--- Data shown ---

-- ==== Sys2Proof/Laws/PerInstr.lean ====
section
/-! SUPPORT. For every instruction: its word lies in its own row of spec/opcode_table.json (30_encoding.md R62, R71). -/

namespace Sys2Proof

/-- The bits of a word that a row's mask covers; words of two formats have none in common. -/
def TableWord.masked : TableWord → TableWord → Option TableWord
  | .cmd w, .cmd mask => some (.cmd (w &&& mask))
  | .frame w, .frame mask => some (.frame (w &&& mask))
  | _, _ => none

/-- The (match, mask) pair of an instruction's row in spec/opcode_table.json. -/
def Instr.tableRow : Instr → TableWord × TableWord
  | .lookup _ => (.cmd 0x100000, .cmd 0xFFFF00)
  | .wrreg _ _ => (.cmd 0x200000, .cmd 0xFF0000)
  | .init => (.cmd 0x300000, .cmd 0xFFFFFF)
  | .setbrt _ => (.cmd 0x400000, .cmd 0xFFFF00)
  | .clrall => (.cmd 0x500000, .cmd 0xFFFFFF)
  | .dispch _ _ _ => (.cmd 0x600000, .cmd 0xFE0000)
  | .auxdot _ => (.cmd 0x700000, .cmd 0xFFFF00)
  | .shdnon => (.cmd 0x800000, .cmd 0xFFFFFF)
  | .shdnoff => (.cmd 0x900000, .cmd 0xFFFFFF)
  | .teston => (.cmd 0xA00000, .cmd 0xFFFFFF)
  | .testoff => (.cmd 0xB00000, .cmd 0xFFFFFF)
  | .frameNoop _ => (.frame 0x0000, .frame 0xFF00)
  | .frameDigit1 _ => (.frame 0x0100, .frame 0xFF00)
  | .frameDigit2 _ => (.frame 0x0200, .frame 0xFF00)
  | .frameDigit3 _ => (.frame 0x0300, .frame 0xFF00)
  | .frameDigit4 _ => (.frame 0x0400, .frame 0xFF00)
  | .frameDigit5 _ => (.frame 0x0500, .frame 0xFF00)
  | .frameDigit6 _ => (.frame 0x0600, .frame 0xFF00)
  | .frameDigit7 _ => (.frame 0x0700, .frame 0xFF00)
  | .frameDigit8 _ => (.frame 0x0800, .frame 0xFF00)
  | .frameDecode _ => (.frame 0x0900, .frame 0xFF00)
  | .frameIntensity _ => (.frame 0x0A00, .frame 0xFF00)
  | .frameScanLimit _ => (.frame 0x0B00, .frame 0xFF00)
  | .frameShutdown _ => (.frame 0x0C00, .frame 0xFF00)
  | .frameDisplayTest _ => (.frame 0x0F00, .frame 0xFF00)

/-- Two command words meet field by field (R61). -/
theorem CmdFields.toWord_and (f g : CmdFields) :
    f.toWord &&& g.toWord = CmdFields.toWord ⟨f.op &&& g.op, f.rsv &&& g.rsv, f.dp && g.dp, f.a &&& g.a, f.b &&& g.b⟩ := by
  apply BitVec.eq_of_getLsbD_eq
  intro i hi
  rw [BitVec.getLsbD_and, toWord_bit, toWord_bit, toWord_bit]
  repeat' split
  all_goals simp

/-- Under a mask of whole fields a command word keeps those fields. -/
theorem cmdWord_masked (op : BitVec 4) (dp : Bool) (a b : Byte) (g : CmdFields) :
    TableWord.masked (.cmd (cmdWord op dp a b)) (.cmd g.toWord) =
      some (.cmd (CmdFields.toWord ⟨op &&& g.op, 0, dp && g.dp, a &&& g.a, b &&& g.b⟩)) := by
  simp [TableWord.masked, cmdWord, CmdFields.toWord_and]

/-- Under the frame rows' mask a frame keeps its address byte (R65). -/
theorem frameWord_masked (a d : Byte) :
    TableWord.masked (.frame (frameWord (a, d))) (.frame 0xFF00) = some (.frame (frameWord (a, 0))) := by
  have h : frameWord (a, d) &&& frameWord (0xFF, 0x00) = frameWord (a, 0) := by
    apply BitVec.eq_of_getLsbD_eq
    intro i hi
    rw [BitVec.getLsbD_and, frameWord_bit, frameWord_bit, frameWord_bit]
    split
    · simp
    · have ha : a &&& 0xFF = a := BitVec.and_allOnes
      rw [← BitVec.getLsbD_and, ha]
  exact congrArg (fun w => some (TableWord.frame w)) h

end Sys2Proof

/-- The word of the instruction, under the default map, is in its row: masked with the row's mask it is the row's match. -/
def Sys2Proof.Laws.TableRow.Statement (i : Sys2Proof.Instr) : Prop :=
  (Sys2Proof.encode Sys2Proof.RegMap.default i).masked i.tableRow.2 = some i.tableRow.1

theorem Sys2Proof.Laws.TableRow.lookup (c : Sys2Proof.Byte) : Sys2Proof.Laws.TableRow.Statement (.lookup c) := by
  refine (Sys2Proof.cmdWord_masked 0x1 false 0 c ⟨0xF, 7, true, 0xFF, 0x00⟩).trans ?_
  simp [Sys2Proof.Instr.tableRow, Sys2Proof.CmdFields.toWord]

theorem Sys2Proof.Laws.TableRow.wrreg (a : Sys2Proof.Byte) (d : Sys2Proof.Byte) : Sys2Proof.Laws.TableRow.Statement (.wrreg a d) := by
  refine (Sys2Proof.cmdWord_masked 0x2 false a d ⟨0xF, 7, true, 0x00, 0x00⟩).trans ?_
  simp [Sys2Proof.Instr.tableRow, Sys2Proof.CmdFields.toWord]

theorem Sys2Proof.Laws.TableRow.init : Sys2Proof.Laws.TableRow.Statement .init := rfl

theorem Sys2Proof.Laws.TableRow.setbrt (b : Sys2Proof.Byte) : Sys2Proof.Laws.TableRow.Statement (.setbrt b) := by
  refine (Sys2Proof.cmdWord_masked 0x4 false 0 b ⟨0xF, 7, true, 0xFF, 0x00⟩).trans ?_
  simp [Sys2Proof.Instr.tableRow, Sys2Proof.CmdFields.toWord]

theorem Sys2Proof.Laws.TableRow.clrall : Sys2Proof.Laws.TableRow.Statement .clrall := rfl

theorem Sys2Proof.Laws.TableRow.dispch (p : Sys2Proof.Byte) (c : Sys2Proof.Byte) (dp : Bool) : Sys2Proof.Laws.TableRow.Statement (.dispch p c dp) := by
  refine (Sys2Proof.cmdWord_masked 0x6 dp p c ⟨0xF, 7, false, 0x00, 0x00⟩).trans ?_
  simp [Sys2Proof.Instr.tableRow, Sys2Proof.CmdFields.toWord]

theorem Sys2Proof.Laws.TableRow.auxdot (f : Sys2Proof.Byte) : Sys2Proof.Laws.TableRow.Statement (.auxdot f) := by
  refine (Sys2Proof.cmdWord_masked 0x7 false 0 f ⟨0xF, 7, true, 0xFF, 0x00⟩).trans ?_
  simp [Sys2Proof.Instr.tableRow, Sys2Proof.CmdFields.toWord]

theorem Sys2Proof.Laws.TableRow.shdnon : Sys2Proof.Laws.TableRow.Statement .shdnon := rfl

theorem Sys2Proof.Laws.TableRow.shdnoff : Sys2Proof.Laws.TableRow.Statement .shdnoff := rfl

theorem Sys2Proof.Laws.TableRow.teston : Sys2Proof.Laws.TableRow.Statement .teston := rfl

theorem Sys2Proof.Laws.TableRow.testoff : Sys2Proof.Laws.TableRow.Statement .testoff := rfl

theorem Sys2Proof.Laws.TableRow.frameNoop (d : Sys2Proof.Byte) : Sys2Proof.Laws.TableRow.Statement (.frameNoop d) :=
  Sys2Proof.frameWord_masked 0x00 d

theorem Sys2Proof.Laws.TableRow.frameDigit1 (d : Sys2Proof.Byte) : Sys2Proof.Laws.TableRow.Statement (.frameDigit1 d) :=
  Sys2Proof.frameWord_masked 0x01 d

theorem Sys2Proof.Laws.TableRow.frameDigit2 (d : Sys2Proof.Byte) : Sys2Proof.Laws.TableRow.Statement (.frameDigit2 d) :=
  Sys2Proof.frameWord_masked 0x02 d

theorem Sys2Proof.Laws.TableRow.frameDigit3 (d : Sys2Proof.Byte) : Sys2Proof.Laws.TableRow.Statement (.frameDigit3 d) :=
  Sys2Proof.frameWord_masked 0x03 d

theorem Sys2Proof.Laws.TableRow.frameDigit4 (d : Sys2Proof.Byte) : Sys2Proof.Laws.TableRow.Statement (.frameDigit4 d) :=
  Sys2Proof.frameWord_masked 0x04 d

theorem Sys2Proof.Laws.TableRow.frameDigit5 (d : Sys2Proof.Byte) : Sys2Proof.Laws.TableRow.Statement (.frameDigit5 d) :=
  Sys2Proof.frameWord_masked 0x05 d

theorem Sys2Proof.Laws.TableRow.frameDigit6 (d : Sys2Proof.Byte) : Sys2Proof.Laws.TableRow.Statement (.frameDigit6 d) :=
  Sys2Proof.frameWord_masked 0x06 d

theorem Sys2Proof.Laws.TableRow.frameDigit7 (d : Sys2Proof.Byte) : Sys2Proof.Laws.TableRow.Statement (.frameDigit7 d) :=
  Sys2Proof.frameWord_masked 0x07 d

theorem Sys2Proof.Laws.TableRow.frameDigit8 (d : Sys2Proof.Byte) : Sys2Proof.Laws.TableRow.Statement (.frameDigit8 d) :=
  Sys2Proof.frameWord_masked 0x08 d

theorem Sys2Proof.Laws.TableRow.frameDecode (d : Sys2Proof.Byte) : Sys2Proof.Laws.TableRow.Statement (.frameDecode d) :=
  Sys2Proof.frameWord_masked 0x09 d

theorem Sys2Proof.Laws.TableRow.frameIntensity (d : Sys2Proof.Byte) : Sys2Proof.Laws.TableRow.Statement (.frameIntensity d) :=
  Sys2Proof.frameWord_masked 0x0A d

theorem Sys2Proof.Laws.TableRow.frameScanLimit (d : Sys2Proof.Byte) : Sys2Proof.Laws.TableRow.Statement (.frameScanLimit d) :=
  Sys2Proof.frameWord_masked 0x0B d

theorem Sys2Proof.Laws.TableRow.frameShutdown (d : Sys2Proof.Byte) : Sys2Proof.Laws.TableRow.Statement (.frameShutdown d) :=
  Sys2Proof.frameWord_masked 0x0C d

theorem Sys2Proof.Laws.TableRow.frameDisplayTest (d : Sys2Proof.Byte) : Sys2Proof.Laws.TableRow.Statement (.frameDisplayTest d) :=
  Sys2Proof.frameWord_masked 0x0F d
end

---
--- Data shown ---

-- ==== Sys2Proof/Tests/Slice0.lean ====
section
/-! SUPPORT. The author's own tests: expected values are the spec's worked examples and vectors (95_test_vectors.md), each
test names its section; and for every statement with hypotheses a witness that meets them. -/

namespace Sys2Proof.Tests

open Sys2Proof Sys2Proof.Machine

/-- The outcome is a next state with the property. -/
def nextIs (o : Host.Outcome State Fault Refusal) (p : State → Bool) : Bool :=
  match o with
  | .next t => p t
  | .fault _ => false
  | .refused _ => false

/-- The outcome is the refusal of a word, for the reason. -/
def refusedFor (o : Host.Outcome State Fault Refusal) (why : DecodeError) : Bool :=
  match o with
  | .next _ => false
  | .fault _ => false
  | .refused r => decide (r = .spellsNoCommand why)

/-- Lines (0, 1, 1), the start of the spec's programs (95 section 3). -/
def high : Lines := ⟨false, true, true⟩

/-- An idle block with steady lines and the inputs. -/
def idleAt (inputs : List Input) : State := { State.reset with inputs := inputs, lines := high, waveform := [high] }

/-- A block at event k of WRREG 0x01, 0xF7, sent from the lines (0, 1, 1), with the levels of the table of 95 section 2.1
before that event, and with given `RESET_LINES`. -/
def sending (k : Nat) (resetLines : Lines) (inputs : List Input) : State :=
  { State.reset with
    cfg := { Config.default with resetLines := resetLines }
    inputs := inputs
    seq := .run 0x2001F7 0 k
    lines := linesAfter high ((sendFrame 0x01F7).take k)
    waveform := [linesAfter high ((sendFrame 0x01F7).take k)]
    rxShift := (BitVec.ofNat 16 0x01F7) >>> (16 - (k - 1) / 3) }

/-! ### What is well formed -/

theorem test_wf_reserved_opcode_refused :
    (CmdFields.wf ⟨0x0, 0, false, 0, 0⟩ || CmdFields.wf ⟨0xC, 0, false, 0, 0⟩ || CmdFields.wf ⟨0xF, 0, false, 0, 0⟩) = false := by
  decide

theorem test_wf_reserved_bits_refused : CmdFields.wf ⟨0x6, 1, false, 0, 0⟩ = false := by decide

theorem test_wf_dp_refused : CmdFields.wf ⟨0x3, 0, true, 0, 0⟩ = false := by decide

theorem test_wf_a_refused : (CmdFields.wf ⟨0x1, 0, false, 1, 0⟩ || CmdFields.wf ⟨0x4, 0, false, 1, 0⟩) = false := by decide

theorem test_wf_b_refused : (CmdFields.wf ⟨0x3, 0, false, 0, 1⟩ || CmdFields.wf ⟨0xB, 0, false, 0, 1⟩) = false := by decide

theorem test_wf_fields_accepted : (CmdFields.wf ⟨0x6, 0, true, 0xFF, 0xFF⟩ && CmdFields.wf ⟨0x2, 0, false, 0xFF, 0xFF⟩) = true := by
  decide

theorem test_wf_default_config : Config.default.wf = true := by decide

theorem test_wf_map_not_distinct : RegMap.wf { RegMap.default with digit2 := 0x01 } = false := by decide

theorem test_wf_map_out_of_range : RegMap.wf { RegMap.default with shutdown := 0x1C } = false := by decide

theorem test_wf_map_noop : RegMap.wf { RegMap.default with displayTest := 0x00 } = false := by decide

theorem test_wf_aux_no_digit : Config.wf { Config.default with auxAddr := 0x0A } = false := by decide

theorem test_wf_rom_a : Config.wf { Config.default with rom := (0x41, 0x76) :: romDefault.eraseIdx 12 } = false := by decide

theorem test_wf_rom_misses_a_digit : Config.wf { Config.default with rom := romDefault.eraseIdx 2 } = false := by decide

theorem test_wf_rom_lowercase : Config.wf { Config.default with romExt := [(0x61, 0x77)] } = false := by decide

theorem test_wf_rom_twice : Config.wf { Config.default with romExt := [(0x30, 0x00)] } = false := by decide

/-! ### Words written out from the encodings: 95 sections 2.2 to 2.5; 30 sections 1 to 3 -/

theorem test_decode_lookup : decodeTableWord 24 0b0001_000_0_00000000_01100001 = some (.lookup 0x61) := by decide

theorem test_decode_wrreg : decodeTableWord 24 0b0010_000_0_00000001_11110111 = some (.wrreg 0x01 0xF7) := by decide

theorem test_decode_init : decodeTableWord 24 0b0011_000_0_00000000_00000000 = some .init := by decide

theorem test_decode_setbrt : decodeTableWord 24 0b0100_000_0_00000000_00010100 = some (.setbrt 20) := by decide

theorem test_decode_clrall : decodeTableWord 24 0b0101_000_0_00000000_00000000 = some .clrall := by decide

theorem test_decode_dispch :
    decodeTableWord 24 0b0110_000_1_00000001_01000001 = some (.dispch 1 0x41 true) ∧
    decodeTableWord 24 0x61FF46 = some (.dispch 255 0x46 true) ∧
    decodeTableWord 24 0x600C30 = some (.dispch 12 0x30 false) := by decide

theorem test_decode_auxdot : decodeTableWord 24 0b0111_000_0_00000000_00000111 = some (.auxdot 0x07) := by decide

---

> [Activity]: Search the material for "testoff" and copy each matching line.

> [Reply]:
  | .testoff => (.cmd 0xB00000, .cmd 0xFFFFFF)
theorem Sys2Proof.Laws.TableRow.testoff : Sys2Proof.Laws.TableRow.Statement .testoff := rfl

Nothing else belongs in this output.